» **LISTED ENTRIES**
####################
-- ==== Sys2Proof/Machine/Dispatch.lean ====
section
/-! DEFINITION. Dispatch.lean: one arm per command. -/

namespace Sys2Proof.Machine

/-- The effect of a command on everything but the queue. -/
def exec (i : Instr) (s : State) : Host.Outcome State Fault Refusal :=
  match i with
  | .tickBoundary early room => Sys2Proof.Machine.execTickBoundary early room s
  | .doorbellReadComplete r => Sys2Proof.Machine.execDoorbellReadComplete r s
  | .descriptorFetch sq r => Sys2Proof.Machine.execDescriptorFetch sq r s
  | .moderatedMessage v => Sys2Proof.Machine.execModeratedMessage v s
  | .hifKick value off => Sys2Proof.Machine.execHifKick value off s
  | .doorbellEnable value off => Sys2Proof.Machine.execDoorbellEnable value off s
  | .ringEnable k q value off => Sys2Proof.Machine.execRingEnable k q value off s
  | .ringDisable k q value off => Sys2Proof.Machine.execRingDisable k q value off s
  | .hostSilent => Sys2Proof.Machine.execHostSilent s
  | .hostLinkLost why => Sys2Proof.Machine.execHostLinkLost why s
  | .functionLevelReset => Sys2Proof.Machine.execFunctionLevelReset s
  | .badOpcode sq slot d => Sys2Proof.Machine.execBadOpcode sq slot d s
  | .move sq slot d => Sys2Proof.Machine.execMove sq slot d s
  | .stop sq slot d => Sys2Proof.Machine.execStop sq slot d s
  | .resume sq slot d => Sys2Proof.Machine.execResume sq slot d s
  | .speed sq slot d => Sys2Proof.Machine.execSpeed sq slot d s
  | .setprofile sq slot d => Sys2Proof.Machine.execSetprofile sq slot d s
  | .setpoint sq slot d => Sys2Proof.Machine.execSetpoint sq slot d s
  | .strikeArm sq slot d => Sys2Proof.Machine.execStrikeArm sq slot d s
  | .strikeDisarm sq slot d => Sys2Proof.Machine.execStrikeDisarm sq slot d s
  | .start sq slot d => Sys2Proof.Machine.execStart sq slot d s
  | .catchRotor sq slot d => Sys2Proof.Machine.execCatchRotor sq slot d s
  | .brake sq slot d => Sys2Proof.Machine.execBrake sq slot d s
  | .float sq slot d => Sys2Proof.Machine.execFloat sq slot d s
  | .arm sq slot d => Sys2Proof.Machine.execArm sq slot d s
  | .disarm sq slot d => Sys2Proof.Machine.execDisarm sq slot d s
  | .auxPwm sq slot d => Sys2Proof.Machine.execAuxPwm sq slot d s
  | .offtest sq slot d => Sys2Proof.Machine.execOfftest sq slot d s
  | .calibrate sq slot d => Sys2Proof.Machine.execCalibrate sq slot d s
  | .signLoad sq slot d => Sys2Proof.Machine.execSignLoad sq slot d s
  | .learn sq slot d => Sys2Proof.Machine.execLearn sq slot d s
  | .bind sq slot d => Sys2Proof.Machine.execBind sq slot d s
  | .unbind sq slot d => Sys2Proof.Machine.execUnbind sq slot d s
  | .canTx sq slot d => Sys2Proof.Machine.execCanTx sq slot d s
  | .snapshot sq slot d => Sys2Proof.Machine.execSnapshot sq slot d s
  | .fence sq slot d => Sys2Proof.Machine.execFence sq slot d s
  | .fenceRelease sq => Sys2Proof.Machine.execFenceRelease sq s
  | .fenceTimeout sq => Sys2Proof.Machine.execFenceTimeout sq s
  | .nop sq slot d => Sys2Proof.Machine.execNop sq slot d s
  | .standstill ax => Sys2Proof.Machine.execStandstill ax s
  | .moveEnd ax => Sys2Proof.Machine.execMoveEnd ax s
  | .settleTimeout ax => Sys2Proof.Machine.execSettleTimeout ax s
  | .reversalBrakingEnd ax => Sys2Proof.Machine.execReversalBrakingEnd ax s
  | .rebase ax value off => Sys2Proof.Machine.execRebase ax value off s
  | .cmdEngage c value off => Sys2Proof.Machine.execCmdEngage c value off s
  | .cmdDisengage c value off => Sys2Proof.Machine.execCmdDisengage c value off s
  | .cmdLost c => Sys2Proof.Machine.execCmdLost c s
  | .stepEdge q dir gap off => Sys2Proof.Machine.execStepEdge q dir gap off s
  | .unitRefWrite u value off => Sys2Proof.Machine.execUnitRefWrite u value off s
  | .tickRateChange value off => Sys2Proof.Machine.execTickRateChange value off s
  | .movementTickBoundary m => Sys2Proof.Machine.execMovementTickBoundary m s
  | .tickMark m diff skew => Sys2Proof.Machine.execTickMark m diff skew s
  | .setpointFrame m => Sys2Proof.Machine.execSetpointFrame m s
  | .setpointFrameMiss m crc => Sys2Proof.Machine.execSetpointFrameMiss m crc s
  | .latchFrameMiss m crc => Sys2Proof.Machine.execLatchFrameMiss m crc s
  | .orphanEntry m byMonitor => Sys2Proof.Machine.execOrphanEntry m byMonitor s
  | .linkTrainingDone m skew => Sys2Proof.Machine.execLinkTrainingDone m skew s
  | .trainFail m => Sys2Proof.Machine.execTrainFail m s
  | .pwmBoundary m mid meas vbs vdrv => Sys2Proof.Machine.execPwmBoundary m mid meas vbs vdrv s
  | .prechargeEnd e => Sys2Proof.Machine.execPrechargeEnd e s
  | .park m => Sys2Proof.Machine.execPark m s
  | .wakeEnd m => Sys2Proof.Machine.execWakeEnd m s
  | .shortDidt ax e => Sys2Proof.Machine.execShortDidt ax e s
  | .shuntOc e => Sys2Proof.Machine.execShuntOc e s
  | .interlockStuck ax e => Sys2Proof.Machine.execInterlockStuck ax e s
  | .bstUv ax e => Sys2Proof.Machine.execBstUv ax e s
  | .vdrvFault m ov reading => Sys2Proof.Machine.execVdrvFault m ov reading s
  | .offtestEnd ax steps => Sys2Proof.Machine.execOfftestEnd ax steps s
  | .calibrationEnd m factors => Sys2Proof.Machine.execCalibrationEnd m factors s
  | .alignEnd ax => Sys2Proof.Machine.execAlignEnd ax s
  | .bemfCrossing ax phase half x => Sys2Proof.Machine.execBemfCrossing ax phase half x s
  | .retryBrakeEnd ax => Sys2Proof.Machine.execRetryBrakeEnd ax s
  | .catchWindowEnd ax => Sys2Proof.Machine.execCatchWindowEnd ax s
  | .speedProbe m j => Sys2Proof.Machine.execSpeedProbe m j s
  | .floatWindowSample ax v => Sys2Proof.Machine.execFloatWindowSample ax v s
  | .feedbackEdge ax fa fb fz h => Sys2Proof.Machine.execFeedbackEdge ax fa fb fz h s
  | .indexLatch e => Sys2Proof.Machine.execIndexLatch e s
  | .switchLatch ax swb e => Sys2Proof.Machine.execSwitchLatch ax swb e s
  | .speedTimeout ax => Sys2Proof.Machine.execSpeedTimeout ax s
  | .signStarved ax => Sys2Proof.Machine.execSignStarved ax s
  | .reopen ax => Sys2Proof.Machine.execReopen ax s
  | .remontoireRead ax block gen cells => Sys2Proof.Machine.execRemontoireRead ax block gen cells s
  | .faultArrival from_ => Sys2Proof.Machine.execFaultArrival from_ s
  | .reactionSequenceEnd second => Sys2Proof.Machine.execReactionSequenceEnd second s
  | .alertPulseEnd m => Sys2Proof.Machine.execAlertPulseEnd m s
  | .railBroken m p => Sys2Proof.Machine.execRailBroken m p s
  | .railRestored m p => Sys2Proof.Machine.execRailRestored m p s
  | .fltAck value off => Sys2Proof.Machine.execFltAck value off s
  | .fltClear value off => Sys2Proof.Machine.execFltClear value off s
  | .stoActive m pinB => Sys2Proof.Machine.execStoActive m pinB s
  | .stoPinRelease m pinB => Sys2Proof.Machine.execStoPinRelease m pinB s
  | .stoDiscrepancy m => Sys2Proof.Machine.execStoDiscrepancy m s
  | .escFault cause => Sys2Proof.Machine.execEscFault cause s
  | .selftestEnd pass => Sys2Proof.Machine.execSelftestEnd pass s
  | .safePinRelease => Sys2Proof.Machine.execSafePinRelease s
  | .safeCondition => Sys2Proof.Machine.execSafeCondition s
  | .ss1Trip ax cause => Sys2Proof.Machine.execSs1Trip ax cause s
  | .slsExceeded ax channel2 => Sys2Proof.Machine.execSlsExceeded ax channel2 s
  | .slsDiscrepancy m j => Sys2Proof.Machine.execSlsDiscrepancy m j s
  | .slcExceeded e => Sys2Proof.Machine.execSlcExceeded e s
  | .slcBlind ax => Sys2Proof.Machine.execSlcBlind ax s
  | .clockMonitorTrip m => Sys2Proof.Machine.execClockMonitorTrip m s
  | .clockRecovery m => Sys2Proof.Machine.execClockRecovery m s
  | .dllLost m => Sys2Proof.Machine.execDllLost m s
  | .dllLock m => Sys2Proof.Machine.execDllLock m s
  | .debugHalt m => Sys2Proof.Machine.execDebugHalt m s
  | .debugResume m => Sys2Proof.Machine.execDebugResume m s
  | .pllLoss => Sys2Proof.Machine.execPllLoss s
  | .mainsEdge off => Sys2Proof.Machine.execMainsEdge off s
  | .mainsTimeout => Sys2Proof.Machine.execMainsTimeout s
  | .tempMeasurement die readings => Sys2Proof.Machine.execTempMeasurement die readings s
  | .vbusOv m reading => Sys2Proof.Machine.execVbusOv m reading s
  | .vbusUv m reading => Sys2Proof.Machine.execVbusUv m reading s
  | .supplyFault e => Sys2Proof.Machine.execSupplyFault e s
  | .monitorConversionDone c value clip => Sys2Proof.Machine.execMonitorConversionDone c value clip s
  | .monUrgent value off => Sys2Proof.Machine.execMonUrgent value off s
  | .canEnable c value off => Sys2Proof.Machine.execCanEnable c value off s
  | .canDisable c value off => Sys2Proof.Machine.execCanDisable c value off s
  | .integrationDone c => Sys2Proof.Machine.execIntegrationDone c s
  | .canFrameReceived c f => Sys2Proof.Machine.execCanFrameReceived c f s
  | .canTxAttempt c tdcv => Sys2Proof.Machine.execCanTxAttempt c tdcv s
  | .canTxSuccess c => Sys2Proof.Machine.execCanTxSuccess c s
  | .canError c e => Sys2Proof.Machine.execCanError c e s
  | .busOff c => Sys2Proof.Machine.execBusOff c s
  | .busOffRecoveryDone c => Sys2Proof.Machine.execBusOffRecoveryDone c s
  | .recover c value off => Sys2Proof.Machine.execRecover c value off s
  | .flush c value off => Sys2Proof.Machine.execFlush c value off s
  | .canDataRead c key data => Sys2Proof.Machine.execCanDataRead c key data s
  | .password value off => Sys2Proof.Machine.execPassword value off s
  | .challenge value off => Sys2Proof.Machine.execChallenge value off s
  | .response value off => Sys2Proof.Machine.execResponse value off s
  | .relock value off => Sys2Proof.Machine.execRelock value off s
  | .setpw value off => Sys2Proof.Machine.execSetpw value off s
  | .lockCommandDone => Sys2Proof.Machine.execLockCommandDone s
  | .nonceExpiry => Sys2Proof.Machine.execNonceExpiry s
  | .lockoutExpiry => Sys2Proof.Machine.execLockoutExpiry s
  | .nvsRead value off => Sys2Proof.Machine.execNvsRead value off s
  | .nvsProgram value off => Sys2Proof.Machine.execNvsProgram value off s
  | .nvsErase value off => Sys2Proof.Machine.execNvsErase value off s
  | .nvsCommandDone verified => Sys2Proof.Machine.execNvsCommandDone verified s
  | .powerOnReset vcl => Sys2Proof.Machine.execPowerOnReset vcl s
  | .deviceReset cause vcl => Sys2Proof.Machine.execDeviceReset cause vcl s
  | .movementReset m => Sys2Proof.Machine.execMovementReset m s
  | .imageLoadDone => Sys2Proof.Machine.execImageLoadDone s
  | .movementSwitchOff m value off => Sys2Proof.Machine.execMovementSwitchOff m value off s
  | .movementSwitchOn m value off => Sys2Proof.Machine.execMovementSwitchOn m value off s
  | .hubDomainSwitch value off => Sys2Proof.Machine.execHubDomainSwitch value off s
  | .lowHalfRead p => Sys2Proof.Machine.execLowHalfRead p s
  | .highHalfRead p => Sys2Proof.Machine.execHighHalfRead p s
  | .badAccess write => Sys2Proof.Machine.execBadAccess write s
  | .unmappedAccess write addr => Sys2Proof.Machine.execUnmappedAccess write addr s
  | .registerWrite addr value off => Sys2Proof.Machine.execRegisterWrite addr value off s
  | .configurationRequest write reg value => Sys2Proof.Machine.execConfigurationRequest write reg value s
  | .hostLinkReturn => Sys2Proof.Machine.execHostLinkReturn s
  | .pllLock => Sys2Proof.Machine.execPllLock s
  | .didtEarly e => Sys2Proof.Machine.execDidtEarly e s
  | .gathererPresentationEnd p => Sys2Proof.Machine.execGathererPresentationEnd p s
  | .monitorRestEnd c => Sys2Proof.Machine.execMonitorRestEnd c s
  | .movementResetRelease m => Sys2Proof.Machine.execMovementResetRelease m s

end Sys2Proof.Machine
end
####################
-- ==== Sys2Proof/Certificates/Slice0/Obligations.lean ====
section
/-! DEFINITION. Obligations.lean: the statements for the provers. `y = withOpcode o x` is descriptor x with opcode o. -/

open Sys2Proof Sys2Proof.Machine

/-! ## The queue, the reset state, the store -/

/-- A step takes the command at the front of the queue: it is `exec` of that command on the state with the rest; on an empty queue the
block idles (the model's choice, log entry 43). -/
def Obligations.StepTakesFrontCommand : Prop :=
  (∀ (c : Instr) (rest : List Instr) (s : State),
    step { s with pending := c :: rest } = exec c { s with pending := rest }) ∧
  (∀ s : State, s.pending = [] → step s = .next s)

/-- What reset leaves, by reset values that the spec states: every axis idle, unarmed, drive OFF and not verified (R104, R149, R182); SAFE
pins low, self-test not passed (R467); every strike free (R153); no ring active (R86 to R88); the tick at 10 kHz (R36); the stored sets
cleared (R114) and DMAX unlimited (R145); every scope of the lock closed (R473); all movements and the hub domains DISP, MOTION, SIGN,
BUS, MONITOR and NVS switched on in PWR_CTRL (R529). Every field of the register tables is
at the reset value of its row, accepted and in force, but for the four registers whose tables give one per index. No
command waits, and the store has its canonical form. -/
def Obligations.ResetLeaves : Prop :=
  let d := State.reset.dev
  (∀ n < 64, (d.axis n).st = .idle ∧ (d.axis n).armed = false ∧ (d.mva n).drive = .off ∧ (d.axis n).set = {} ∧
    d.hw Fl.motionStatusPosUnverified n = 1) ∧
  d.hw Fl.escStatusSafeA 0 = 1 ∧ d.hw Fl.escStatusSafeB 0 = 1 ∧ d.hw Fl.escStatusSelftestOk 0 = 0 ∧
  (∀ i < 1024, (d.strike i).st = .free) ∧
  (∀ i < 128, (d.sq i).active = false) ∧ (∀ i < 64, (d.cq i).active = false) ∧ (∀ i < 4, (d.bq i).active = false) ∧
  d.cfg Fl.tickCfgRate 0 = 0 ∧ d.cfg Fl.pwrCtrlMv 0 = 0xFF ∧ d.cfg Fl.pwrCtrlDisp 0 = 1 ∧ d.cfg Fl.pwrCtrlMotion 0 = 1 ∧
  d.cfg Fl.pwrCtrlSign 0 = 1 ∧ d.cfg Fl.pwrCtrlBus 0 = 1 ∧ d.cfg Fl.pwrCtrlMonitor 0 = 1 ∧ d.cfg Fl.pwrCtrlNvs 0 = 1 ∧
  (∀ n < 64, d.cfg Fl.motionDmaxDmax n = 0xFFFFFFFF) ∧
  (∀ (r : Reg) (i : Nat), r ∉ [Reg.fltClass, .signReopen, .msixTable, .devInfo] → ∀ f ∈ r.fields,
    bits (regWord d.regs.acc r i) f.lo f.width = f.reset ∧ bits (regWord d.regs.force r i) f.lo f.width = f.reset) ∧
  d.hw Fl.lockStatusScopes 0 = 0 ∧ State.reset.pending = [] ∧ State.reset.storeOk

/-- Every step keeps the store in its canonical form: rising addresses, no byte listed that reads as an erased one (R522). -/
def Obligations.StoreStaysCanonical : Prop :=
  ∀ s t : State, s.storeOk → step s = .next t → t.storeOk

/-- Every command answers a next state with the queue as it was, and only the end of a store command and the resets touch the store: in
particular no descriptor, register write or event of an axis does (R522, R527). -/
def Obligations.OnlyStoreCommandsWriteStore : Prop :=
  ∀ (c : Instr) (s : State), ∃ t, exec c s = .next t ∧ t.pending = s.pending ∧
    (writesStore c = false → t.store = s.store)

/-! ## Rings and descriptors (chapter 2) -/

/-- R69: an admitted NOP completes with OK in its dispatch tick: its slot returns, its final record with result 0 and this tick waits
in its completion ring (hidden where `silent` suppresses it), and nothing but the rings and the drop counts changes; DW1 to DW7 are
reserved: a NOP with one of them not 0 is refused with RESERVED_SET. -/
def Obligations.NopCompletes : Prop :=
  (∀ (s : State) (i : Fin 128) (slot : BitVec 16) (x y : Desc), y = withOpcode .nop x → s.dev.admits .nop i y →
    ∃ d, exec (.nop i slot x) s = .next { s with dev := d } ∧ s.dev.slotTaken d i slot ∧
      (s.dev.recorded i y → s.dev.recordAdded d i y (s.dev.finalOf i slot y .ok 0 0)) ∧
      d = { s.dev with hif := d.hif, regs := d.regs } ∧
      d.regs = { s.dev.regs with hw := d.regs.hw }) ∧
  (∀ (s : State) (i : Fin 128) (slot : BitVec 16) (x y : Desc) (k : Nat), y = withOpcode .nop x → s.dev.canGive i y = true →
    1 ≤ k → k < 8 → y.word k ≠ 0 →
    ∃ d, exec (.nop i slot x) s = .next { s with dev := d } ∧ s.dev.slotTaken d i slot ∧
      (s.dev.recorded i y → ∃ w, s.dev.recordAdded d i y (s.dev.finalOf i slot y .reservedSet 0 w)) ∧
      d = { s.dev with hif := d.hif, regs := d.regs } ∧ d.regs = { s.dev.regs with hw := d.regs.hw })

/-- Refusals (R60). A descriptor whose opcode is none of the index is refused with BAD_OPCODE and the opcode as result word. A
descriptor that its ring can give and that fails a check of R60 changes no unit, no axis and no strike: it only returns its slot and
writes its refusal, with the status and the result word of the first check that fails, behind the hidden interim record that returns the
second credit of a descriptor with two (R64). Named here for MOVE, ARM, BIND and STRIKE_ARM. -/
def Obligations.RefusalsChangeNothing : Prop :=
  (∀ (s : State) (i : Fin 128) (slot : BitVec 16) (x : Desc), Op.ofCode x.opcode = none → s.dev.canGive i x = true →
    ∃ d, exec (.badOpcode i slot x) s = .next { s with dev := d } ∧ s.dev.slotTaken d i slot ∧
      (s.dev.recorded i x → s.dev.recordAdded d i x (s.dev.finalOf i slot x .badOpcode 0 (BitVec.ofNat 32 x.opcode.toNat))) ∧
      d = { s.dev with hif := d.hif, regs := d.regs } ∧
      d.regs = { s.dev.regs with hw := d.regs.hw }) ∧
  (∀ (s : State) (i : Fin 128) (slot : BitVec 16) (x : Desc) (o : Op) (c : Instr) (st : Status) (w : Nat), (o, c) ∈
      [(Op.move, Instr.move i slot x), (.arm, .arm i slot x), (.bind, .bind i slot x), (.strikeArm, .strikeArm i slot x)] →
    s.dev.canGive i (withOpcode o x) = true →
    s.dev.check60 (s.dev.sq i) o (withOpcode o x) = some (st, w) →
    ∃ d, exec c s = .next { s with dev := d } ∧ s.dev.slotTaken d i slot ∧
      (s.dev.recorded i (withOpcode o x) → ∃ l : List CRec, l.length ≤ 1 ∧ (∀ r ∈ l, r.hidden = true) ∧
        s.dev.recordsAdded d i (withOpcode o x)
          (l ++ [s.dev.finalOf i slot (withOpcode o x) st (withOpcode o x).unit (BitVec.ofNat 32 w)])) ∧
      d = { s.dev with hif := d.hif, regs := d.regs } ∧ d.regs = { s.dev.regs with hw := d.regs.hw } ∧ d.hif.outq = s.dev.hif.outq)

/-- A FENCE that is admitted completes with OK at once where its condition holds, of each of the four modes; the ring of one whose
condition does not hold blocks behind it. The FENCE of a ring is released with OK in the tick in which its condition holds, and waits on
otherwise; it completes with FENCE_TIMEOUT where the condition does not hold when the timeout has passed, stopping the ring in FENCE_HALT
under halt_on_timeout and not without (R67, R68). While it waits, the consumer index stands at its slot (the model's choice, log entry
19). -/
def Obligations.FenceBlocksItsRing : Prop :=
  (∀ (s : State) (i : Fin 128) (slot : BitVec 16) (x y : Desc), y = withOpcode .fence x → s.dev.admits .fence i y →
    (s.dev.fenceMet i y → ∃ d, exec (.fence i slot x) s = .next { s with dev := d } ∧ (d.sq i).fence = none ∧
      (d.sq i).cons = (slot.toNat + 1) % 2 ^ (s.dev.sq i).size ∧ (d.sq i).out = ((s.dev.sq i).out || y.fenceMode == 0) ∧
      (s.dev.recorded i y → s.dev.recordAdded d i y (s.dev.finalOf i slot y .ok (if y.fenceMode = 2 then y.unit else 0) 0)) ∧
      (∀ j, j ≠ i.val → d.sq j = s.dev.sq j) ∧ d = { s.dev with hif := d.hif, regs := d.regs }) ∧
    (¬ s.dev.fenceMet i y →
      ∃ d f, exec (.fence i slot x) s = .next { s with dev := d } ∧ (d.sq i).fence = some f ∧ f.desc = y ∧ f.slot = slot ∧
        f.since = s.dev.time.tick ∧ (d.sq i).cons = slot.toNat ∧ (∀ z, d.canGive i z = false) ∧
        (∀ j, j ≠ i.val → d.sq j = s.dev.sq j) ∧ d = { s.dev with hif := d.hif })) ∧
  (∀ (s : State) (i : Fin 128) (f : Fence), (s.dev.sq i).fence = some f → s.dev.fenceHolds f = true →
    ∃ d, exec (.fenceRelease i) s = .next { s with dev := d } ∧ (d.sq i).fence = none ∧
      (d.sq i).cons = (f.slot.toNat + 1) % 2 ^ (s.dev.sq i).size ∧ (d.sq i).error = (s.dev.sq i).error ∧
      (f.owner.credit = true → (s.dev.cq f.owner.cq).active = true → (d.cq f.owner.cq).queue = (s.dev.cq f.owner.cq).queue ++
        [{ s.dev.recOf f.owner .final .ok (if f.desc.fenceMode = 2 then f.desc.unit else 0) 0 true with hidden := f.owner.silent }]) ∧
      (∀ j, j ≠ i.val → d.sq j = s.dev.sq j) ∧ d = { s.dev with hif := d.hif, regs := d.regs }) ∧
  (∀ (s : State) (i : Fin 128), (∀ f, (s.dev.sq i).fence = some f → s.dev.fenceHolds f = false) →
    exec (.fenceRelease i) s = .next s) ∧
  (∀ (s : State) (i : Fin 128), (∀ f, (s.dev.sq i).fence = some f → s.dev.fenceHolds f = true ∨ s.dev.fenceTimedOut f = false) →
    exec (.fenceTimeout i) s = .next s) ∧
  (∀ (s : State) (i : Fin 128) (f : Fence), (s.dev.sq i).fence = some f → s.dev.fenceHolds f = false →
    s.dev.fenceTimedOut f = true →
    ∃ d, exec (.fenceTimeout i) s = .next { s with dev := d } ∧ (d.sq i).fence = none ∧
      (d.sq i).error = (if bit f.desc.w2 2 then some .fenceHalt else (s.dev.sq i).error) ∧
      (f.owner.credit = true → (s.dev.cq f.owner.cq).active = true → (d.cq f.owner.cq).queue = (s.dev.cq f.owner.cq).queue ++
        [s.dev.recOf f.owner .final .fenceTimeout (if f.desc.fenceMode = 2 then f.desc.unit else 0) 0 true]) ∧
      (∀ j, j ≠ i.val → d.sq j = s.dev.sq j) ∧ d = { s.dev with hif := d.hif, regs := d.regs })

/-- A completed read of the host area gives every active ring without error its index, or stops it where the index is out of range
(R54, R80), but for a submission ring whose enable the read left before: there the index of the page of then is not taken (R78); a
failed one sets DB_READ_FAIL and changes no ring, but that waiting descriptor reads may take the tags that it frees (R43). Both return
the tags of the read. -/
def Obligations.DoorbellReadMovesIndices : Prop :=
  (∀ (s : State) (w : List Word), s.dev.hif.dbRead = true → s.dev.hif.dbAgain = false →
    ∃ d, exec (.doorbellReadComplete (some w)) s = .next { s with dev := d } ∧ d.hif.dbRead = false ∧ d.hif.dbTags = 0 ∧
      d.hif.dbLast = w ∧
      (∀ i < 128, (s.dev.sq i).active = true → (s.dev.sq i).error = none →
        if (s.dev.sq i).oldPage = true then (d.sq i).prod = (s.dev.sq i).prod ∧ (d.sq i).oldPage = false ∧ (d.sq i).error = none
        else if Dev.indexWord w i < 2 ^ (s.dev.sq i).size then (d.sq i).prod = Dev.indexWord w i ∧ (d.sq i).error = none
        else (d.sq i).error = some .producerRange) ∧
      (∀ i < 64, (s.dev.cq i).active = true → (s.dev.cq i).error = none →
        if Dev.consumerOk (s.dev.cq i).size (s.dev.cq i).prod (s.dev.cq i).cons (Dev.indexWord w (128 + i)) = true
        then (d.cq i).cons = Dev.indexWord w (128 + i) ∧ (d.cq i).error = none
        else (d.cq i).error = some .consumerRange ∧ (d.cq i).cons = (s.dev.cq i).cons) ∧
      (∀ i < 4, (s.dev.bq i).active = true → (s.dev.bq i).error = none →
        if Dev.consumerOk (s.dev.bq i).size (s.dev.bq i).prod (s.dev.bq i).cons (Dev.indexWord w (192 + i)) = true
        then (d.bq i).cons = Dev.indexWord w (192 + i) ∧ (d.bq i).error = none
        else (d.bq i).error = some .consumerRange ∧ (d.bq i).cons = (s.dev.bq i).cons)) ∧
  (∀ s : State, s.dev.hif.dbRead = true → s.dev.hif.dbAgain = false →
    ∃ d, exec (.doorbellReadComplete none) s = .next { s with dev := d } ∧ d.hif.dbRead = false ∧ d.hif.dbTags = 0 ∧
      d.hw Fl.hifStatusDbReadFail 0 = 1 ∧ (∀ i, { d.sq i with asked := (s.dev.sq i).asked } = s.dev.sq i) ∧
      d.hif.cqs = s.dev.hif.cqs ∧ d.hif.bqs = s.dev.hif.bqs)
####################
» **EXERCISE INSTRUCTIONS**
Above this task is a listing. Restate, word for word and with nothing added, the lines from the one with "s.dev.canGive i (withOpcode o x) = true →" through the one with "(d.sq i).cons = (slot.toNat".

» **EXERCISE RESULT**
    s.dev.canGive i (withOpcode o x) = true →
    s.dev.check60 (s.dev.sq i) o (withOpcode o x) = some (st, w) →
    ∃ d, exec c s = .next { s with dev := d } ∧ s.dev.slotTaken d i slot ∧
      (s.dev.recorded i (withOpcode o x) → ∃ l : List CRec, l.length ≤ 1 ∧ (∀ r ∈ l, r.hidden = true) ∧
        s.dev.recordsAdded d i (withOpcode o x)
          (l ++ [s.dev.finalOf i slot (withOpcode o x) st (withOpcode o x).unit (BitVec.ofNat 32 w)])) ∧
      d = { s.dev with hif := d.hif, regs := d.regs } ∧ d.regs = { s.dev.regs with hw := d.regs.hw } ∧ d.hif.outq = s.dev.hif.outq)

/-- A FENCE that is admitted completes with OK at once where its condition holds, of each of the four modes; the ring of one whose
condition does not hold blocks behind it. The FENCE of a ring is released with OK in the tick in which its condition holds, and waits on
otherwise; it completes with FENCE_TIMEOUT where the condition does not hold when the timeout has passed, stopping the ring in FENCE_HALT
under halt_on_timeout and not without (R67, R68). While it waits, the consumer index stands at its slot (the model's choice, log entry
19). -/
def Obligations.FenceBlocksItsRing : Prop :=
  (∀ (s : State) (i : Fin 128) (slot : BitVec 16) (x y : Desc), y = withOpcode .fence x → s.dev.admits .fence i y →
    (s.dev.fenceMet i y → ∃ d, exec (.fence i slot x) s = .next { s with dev := d } ∧ (d.sq i).fence = none ∧
      (d.sq i).cons = (slot.toNat + 1) % 2 ^ (s.dev.sq i).size ∧ (d.sq i).out = ((s.dev.sq i).out || y.fenceMode == 0) ∧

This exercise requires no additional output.